Saved entries:
+---+

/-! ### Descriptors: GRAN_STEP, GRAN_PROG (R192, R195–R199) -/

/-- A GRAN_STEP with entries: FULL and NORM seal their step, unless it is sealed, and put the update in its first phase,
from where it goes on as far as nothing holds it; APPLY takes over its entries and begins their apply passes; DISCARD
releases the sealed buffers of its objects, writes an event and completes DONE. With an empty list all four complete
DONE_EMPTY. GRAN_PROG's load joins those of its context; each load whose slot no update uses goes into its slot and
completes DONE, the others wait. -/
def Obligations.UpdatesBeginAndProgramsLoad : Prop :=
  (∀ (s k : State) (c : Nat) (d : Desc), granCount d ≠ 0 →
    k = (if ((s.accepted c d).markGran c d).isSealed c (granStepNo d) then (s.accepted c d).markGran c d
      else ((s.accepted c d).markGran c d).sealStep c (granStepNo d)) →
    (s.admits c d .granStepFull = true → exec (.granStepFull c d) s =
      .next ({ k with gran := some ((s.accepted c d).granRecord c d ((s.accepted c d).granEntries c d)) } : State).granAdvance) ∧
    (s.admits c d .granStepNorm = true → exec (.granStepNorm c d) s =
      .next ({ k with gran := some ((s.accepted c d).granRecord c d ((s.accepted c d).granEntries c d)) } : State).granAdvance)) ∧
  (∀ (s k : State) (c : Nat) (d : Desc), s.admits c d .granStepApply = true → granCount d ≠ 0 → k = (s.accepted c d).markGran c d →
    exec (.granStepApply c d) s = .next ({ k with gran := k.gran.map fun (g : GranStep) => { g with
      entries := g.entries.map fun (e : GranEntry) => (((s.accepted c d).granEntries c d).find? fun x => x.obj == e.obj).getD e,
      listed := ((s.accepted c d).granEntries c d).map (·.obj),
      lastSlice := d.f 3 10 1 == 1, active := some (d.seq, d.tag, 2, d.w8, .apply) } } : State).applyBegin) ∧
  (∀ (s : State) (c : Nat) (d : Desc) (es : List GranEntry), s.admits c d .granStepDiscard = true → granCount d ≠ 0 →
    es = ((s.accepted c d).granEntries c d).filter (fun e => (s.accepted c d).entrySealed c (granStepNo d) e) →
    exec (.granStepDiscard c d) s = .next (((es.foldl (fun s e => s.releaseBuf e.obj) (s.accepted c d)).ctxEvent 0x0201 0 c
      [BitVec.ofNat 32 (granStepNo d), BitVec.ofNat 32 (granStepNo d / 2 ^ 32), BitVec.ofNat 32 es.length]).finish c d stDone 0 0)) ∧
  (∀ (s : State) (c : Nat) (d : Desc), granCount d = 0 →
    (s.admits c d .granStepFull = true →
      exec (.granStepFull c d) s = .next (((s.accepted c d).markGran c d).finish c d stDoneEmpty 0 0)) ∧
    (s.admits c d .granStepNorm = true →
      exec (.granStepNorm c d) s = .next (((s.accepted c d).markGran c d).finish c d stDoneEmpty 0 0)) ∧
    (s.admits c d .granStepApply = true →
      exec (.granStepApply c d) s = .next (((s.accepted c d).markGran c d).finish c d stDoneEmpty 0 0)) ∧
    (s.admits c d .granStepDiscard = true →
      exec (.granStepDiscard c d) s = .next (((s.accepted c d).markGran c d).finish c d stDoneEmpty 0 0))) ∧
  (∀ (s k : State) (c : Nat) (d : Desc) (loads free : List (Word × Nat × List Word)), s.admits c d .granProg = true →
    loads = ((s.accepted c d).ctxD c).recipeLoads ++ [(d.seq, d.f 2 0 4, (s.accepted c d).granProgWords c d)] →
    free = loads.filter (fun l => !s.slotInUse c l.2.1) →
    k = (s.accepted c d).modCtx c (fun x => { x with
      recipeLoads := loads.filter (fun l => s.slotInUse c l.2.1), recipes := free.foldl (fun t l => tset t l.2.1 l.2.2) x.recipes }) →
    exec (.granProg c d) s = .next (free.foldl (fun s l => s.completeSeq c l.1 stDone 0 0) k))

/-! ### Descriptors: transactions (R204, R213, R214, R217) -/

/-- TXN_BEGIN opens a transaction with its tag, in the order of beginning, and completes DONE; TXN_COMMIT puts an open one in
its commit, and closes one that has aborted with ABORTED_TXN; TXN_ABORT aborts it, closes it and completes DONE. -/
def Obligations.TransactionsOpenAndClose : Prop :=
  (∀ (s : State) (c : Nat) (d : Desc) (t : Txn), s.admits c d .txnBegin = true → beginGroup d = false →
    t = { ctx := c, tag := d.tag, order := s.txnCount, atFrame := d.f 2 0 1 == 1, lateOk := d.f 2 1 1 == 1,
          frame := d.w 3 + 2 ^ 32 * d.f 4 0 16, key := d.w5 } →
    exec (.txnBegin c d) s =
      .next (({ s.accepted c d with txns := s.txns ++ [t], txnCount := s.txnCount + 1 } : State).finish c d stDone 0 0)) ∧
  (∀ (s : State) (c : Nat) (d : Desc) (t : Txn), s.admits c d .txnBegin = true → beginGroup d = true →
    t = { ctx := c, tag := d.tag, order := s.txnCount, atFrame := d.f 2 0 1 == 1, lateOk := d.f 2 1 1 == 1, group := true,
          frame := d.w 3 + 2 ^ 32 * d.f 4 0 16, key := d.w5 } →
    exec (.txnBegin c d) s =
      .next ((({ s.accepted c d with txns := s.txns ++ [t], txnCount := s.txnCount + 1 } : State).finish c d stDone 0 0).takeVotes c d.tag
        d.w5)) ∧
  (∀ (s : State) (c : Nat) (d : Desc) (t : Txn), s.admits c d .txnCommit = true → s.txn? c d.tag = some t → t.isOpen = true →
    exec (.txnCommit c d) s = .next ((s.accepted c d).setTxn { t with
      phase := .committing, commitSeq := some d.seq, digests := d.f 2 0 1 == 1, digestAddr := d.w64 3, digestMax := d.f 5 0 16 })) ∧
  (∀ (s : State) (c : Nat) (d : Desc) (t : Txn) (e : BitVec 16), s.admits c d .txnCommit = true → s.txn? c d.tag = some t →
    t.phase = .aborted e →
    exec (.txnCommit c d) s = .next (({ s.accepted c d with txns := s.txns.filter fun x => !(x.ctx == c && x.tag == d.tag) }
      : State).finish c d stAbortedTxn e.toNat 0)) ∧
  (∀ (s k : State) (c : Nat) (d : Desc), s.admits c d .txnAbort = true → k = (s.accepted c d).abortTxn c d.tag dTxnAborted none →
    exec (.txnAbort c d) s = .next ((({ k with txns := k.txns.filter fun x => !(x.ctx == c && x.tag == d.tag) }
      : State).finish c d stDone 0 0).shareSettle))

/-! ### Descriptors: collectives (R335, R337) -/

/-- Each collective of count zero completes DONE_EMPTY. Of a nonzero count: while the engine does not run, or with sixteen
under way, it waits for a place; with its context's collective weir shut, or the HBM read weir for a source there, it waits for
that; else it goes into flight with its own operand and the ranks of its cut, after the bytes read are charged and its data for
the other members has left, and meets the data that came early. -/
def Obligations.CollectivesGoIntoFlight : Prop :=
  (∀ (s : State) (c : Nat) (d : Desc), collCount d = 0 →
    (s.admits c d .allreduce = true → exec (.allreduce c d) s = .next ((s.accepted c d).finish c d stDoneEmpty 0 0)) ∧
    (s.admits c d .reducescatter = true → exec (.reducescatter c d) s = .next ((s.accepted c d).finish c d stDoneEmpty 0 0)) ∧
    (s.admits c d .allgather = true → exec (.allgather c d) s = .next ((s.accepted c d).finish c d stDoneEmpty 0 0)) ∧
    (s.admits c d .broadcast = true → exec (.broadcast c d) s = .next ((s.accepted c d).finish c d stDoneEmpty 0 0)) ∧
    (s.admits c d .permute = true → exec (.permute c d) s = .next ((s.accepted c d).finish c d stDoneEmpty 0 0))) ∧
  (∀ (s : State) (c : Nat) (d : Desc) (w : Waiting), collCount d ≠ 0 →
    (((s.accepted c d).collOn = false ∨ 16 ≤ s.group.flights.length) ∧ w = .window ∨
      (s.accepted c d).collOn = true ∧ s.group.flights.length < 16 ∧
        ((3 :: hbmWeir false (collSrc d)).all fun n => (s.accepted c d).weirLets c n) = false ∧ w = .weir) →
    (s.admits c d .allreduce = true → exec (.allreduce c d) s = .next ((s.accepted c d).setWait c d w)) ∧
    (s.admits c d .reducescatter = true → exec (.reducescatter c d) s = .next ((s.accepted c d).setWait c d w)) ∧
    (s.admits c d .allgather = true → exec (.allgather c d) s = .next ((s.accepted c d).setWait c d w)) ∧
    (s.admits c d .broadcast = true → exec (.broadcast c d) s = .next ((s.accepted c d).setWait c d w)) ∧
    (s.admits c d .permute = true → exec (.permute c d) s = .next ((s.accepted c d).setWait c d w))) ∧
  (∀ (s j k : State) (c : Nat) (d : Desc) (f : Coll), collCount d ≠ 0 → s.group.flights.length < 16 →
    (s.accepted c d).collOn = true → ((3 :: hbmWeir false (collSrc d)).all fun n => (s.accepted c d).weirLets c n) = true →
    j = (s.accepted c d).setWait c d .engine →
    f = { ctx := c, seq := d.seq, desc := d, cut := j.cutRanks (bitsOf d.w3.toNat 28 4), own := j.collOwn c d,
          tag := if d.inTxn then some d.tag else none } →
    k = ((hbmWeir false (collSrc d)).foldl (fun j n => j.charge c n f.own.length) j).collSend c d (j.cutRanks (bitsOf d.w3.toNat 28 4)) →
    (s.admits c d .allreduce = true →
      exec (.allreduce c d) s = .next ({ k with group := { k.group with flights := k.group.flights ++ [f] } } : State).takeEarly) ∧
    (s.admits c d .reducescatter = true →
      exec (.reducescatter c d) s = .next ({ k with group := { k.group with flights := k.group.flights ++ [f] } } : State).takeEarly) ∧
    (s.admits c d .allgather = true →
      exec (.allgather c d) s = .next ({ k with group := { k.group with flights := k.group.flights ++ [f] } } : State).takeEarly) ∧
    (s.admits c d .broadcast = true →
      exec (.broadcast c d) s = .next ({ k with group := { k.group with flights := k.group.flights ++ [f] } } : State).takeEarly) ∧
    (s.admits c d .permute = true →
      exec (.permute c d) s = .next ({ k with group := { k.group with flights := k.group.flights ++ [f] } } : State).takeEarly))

+---+

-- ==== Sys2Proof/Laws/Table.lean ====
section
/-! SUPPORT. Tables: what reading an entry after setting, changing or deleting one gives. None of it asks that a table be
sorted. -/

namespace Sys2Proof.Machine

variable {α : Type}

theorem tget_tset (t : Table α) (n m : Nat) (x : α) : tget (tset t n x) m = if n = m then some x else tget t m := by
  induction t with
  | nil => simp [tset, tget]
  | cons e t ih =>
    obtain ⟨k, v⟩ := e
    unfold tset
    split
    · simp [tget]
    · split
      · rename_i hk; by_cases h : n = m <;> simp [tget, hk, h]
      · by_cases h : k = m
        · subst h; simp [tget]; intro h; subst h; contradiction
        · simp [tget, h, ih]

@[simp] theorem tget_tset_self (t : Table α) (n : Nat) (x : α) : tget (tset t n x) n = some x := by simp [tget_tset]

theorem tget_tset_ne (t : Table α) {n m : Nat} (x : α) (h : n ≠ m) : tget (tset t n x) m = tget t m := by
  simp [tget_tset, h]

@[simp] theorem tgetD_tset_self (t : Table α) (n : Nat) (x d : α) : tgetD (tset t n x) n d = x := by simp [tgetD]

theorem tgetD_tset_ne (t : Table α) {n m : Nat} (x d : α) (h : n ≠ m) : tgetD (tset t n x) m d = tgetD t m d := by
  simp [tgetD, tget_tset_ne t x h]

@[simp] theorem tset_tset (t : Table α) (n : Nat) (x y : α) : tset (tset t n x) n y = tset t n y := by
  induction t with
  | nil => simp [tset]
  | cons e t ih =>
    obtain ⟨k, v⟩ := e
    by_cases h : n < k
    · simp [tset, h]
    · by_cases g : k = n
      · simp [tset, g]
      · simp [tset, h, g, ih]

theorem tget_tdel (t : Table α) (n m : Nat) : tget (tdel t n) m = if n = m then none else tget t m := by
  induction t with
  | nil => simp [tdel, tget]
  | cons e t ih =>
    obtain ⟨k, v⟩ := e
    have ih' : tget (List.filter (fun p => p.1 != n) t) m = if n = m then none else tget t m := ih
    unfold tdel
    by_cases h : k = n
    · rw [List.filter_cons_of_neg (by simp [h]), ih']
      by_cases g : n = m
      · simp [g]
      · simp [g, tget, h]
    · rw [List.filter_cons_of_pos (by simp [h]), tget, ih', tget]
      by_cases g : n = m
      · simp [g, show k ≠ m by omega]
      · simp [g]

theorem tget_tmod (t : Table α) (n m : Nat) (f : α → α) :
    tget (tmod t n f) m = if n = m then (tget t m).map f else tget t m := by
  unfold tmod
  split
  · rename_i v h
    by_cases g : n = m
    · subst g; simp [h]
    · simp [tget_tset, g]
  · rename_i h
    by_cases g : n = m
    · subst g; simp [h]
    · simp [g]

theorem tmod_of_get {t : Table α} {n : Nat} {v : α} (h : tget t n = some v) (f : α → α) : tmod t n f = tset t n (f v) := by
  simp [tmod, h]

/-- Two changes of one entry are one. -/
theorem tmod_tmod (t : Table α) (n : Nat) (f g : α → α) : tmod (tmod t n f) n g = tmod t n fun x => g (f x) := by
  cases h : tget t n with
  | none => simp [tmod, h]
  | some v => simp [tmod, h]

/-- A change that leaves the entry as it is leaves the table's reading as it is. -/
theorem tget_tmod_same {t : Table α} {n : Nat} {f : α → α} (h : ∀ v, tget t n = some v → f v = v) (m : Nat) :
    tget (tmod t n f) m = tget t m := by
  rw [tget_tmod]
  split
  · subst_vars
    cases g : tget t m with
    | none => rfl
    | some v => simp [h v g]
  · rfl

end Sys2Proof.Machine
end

+---+

Problem to solve: Copy each line of the data above that holds "weirLets".

Problem solution:
        ((3 :: hbmWeir false (collSrc d)).all fun n => (s.accepted c d).weirLets c n) = false ∧ w = .weir) →
    (s.accepted c d).collOn = true → ((3 :: hbmWeir false (collSrc d)).all fun n => (s.accepted c d).weirLets c n) = true →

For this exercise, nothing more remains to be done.